Enhancing transparency with new resources to advance responsible generative AI
At re:Invent 2024, we announced the availability of new AWS AI Service Cards for Amazon Nova Reel, Amazon Canvas, Amazon Nova Micro, Lite, and Pro, Amazon Titan Image Generator, and Amazon Titan Text Embeddings to increase transparency of Amazon FMs. These cards provide comprehensive information on the intended use cases, limitations, responsible AI design choices, and best practices for deployment and performance optimization. A key component of Amazon’s responsible AI documentation, AI Service Cards offer customers and the broader AI community a centralized resource to understand the development process we undertake to build our services in a responsible way that addresses fairness, explainability, privacy and security, safety, controllability, veracity and robustness, governance, and transparency.
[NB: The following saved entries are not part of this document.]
-- ==== Sys2Proof/Machine/Ops.lean ====
section
/-! DEFINITION. The shared operations over State: registers, memory, the console primitives and services, the fetch and
the end of a cycle. The machine has no exception, interrupt or privilege (rules R170, R172, R177), so there is no
operation that takes an exception and none that returns from one. -/

namespace Sys2Proof.Machine

/-! ### Registers (rules R9, R21) -/

/-- `x[i]`. -/
def RegFile.get (f : RegFile) : Reg → Word
  | .r0 => f.r0
  | .r1 => f.r1
  | .r2 => f.r2
  | .r3 => f.r3
  | .r4 => f.r4
  | .r5 => f.r5
  | .r6 => f.r6
  | .r7 => f.r7

/-- `x[i] <- v`. -/
def RegFile.set (f : RegFile) (r : Reg) (v : Word) : RegFile :=
  match r with
  | .r0 => { f with r0 := v }
  | .r1 => { f with r1 := v }
  | .r2 => { f with r2 := v }
  | .r3 => { f with r3 := v }
  | .r4 => { f with r4 := v }
  | .r5 => { f with r5 := v }
  | .r6 => { f with r6 := v }
  | .r7 => { f with r7 := v }

/-! ### One update for each field of State -/

/-- Write a general register. -/
def State.withReg (s : State) (r : Reg) (v : Word) : State := { s with regs := s.regs.set r v }

/-- Write PC. -/
def State.withPc (s : State) (v : Word) : State := { s with pc := v }

/-- Write COND. -/
def State.withCond (s : State) (v : Word) : State := { s with cond := v }

/-- Replace memory. -/
def State.withMem (s : State) (m : Memory) : State := { s with mem := m }

/-- Write the run state. -/
def State.withRun (s : State) (r : RunState) : State := { s with run := r }

/-- Replace the output buffer. -/
def State.withObuf (s : State) (bs : List Byte) : State := { s with obuf := bs }

/-- Replace the bytes waiting at the input port. -/
def State.withInput (s : State) (bs : List Byte) : State := { s with input := bs }

/-- Replace the record of what was delivered. -/
def State.withSink (s : State) (d : List (List Byte)) : State := { s with sink := d }

/-- Write the phase of the cycle. -/
def State.withPhase (s : State) (p : Phase) : State := { s with phase := p }

/-- `x[i]` of a state. -/
def State.reg (s : State) (r : Reg) : Word := s.regs.get r

/-! ### Memory (rules R40-R42) -/

/-- What an address that is not listed reads as: memory is zero-initialized (rules R36, R190). -/
def unlistedWord : Word := 0x0000

/-- The word at an address. -/
def Memory.readAt : Memory → Nat → Word
  | [], _ => unlistedWord
  | (b, w) :: m, a => if a = b then w else Memory.readAt m a

/-- Put a word at an address, keeping the canonical form. -/
def Memory.writeAt : Memory → Nat → Word → Memory
  | [], a, v => if v = unlistedWord then [] else [(a, v)]
  | (b, w) :: m, a, v =>
    if a < b then (if v = unlistedWord then (b, w) :: m else (a, v) :: (b, w) :: m)
    else if a = b then (if v = unlistedWord then m else (a, v) :: m)
    else (b, w) :: Memory.writeAt m a v

/-- The canonical form: addresses strictly rise, each below 65536, and no entry holds what an unlisted address reads
as. -/
def Memory.wf (m : Memory) : Bool :=
  decide (m.Pairwise (fun c d => c.1 < d.1)) && m.all (fun c => c.1 < Config.memWords && c.2 != unlistedWord)

/-- `MemRead(a, 1)` (rule R41): a 16-bit address is already taken modulo 65536. -/
def State.memRead (s : State) (a : Word) : Word := Memory.readAt s.mem a.toNat

/-- `MemWrite(a, 1, v)` (rule R42). -/
def State.memWrite (s : State) (a v : Word) : State := s.withMem (Memory.writeAt s.mem a.toNat v)

/-! ### Byte and word fields (rules R7, R8, R45) -/

/-- `sext_N` (rule R7). -/
def sext {n : Nat} (f : BitVec n) : Word := f.signExtend 16

/-- `zext_N` (rule R8). -/
def zext {n : Nat} (f : BitVec n) : Word := f.setWidth 16

/-- The low byte of a word, bits 7..0 (rule R45). -/
def lowByte (w : Word) : Byte := w.extractLsb' 0 8

/-- The high byte of a word, bits 15..8 (rule R45). -/
def highByte (w : Word) : Byte := w.extractLsb' 8 8

/-! ### Console primitives (rules R31, R32) -/

/-- `OutByte` for each byte of a list in turn. -/
def State.outBytes (s : State) (bs : List Byte) : State := s.withObuf (s.obuf ++ bs)

/-- `OutByte(b)`. -/
def State.outByte (s : State) (b : Byte) : State := s.outBytes [b]

/-- `Flush()`: deliver the buffer to the sink and empty it. -/
def State.flush (s : State) : State := (s.withSink (s.sink ++ [s.obuf])).withObuf []

/-- `InByte()`: the first waiting byte and the state without it, or none when no byte waits. -/
def State.inByte (s : State) : Option (Byte × State) :=
  match s.input with
  | [] => none
  | b :: rest => some (b, s.withInput rest)

/-! ### The console services of the trap dispatcher (rules R141-R146) -/

/-- GETC (rule R141). With no byte waiting the cycle does not complete (rule R32, decision D7). -/
def State.serviceGetc (s : State) : State :=
  match s.inByte with
  | none => s.withPhase .inputWait
  | some (b, s') => (s'.withReg .r0 (zext b)).withPhase .boundary

/-- OUT (rule R142). -/
def State.serviceOut (s : State) : State := (s.outByte (lowByte (s.reg .r0))).flush

/-- The words from an address up to the first zero word, the address wrapping after 0xFFFF; none when the first `n`
words are all nonzero (rules R143, R145). -/
def scanWords (m : Memory) : Nat → Word → Option (List Word)
  | 0, _ => none
  | n + 1, a =>
    if Memory.readAt m a.toNat = 0x0000 then some []
    else (scanWords m n (a + 1)).map (Memory.readAt m a.toNat :: ·)

/-- Scan the string at R0 and write what `chars` makes of each word. When no word of memory is zero the scan never ends
(rules R143, R145, decision D8, log entry 5). -/
def State.serviceString (s : State) (chars : Word → List Byte) : State :=
  match scanWords s.mem Config.memWords (s.reg .r0) with
  | none => s.withPhase .endlessScan
  | some ws => (s.outBytes (ws.flatMap chars)).flush

/-- One character for each word: its low byte (rule R143). -/
def charOfWord (w : Word) : List Byte := [lowByte w]

/-- Two characters for each word: the low byte always, the high byte if it is not zero (rule R145, decision D19). -/
def charsOfWord (w : Word) : List Byte :=
  if highByte w = 0 then [lowByte w] else [lowByte w, highByte w]

/-- PUTS (rule R143). -/
def State.servicePuts (s : State) : State := s.serviceString charOfWord

/-- The prompt of IN goes into the output buffer once, also when the cycle waits for its byte (rules R31, R144). -/
def State.promptOnce (s : State) : State :=
  match s.phase with
  | .inputWait => s
  | .boundary | .endlessScan => s.outBytes Config.inPrompt

/-- IN (rule R144). The prompt stays in the buffer while the service waits (decision D14); the byte is zero-extended
(decision D6, log entry 14). -/
def State.serviceIn (s : State) : State :=
  match s.promptOnce.inByte with
  | none => s.promptOnce.withPhase .inputWait
  | some (b, s') => (((s'.outByte b).withReg .r0 (zext b)).flush).withPhase .boundary

/-- PUTSP (rule R145). -/
def State.servicePutsp (s : State) : State := s.serviceString charsOfWord

/-- HALT (rule R146). -/
def State.serviceHalt (s : State) : State := ((s.outBytes Config.haltNotice).flush).withRun .halted

/-! ### The cycle (rule R61) -/

/-- The word at PC (rule R61). -/
def State.fetch (s : State) : Word := s.memRead s.pc

/-- Whether the next step runs a handler: not in HALTED (rule R30), and not while a scan goes on forever (rule R201). -/
def State.issuesCycle (s : State) : Bool := s.run == .running && s.phase != .endlessScan

/-- The state the handler sees: PC already incremented, with wrap (rules R23, R61). -/
def State.beginCycle (s : State) : State := s.withPc (s.pc + 1)

/-- The end of the cycle that fetched at `fetchPc`: a cycle that does not complete never updates PC
(rule R32, test vector GETC-3; log entry 4). -/
def State.endCycle (t : State) (fetchPc : Word) : State :=
  match t.phase with
  | .boundary => t
  | .inputWait | .endlessScan => t.withPc fetchPc

/-! ### The host's side of the ports (rules R35, R202) -/

/-- The host delivers one byte to the `in_byte` port (rule R202). -/
def State.deliver (s : State) (b : Byte) : State := s.withInput (s.input ++ [b])

/-- The `halted` port (rule R35). -/
def State.haltedPort (s : State) : Bool := s.run == .halted

/-- Every byte the sink has received, in order (rule R31). -/
def State.received (s : State) : List Byte := s.sink.flatten

end Sys2Proof.Machine
end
As generative AI continues to grow and evolve, transparency on how technology is developed, tested, and used will be a vital component to earn the trust of organizations and their customers alike. You can explore all 16 AI Service Cards on Responsible AI Tools and Resources.
We also updated the AWS Responsible Use of AI Guide. This document offers considerations for designing, developing, deploying, and operating AI systems responsibly, based on our extensive learnings and experience in AI. It was written with a set of diverse AI stakeholders and perspectives in mind—including, but not limited to, builders, decision-makers, and end-users. At AWS, we are committed to continuing to bring transparency resources like these to the broader community—and to iterate and gather feedback on the best ways forward.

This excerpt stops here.